Chief among the concerns was how to approach the trend of manufacturing in China. Most of the members agreed that simply hoping the trend would disappear was not realistic. And, with labor costs at nearly one-twelfth of that in the United States, the economic savings were too good for some manufacturers to pass up. Rick Korte, president of Heidenhain Corp. (Schaumburg, IL) said that many of his customers, who build machine tools, were moving manufacturing to China and he had to be there to supply them.
“I wish these parts came from the U.S. But if I can't find it here or it's too expensive, I have to go to offshore sources,“ says Jerry Timmerman of Hatchet Electric Strikes (Phoenix).
Alex Markov of Intel (Phoenix) agreed. “We want to commit to buying U.S. products if we can get the material and price.“
Despite the movement of manufacturing offshore, most of those in attendance believed that higher technology manufacturing, especially that related to medical, automotive and defense, would remain in the United States.
As to prove that point, most of those who reported bright spots in the economy related it directly to up ticks in medical, military and automotive manufacturing.

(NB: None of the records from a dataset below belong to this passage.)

/-- The counts of a full read whose code is OK (43_edid.md R174): with clamped count c it read 8·(c + 1) chunks, and
EDID_VALID_LEN is `min(128·(c + 1), 16·(size div 16))`. -/
def Obligations.EdidReadFullCounts : Prop :=
  ∀ s t : State, s.noReset = true → exec .edidReadFull s = .next t → t.result = .ok →
    t.results.edidValidLen.toNat = min (128 * (t.results.edidCount.toNat + 1)) (16 * (State.fitSize s / 16)) ∧
    t.results.rdata = t.results.edidCount.setWidth 32 ||| (BitVec.ofNat 32 (8 * (t.results.edidCount.toNat + 1)) <<< 8) ∧
    t.results.edidCount.toNat ≤ 3

/-- MemWrite (00_scope.md R11; 10_state.md R57; 20_memory.md R87): n bytes from index a on, in order; every other byte is
as it was, an index of 512 or more is no byte of EDID_BUF (no rule forms one; that a write there does nothing is the
model's choice, log entry 12), and a write keeps the canonical form. -/
def Obligations.MemWriteStoresTheBytes : Prop :=
  ∀ (m : Memory) (a : Nat) (v : List Byte),
    (∀ i (h : i < v.length), a + i < 512 → Memory.readByte (Memory.write m a v) (a + i) = some v[i]) ∧
    (∀ b, b < a ∨ a + v.length ≤ b ∨ 512 ≤ b → Memory.readByte (Memory.write m a v) b = Memory.readByte m b) ∧
    (Memory.wf m = true → Memory.wf (Memory.write m a v) = true)

/-! ## PLL and video -/

/-- PLL_SOLVE (44_pll.md R190): no event; the coefficients on success, with PLL_ACTUAL_HZ saturated at 32 bits; nothing
but RDATA on PLL_RANGE. -/
def Obligations.PllSolveCompletes : Prop :=
  ∀ s : State, s.noReset = true →
    ∃ x, Side.takenFrom x s ∧
      exec .pllSolve s = .next
        (match pllSolve s.params.params s.inputs.pllClkHz.toNat with
        | some c => s.completed x {}
            { s.results with
              rdata := 0
              pllM := BitVec.ofNat 24 c.m
              pllN := BitVec.ofNat 24 c.n
              pllPd := BitVec.ofNat 5 c.pd
              pllActualHz := BitVec.ofNat 32 (min c.act 0xFFFFFFFF) }
            s.pstate .ok
        | none => s.completed x {} { s.results with rdata := 0 } s.pstate .pllRange)

/-- GcdSub (44_pll.md R196): the Euclidean subtraction form gives the ordinary gcd, which the model's Reduce uses (log
entry 13). -/
def Obligations.SubtractionGcdIsTheGcd : Prop := ∀ a b : Nat, 1 ≤ a → 1 ≤ b → gcdSub (a + b) a b = Nat.gcd a b

/-- The divider search and the snapping (44_pll.md R193, R194): the smallest divider that meets the preferred bound, else
the smallest that meets the absolute one; snapped, it divides 27,000,000. -/
def Obligations.DividerSearchFindsTheSmallest : Prop :=
  (∀ (p : Params) (clk d : Nat), pickDivider p clk = some d ↔
    (1 ≤ d ∧ d ≤ 16 ∧ p.PLL_OUT_FREQ_MIN / d ≤ clk ∧ ∀ q, 1 ≤ q → q < d → clk < p.PLL_OUT_FREQ_MIN / q) ∨
    ((∀ q, 1 ≤ q → q ≤ 16 → clk < p.PLL_OUT_FREQ_MIN / q) ∧
      1 ≤ d ∧ d ≤ 16 ∧ p.PLL_OUT_FREQ_ABS_MIN / d ≤ clk ∧ ∀ q, 1 ≤ q → q < d → clk < p.PLL_OUT_FREQ_ABS_MIN / q)) ∧
  (∀ d, 1 ≤ d → d ≤ 16 →
    snap d = (if d = 7 then 8 else if d = 11 then 12 else if d = 13 ∨ d = 14 then 15 else d) ∧
    snap d ∈ [1, 2, 3, 4, 5, 6, 8, 9, 10, 12, 15, 16] ∧ snap d ∣ 27000000)

/-- Step 7 (44_pll.md R197): the result is the reduced pair divided by the smallest i ≥ 1 at which both fit 24 bits. -/
def Obligations.FitDividesByTheSmallestDivisor : Prop :=
  ∀ m n : Nat, ∃ i, 1 ≤ i ∧ fit24 m n = (m / i, n / i) ∧ m / i ≤ 0xFFFFFF ∧ n / i ≤ 0xFFFFFF ∧
    ∀ j, 1 ≤ j → j < i → 0xFFFFFF < m / j ∨ 0xFFFFFF < n / j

Markov and Timmerman were at the meeting to explain how their companies used measurement technology and talk about the role of quality at each of their plants. With chips getting smaller, Markov said the threshold of what is acceptable is tightening. “What used to be thought of as a benign defect is no longer benign,“ says Markov.
Timmerman agreed. The parts are getting smaller and harder to measure, he said. He pointed to the challenge of measuring flatness on small parts as a challenge his company continues to face.
“We have to be able to measure these parts without spending hundreds of thousands of dollars. We don't have it,“ says Timmerman.
Price was not the only concern of these manufacturers. Another critical issue was how tools from different companies could be made more similar to each other. “I want to train an operator once on using a particular tool,“ says Markov, “not once on every supplier's variation of the same tool. There needs to be matching among tools.“
Markov and Timmerman agreed that those who address a manufacturer's particular problem have a better chance of becoming a supplier. “I want someone who talks about my problems, not someone who says, 'Here are my products',“ says Timmerman.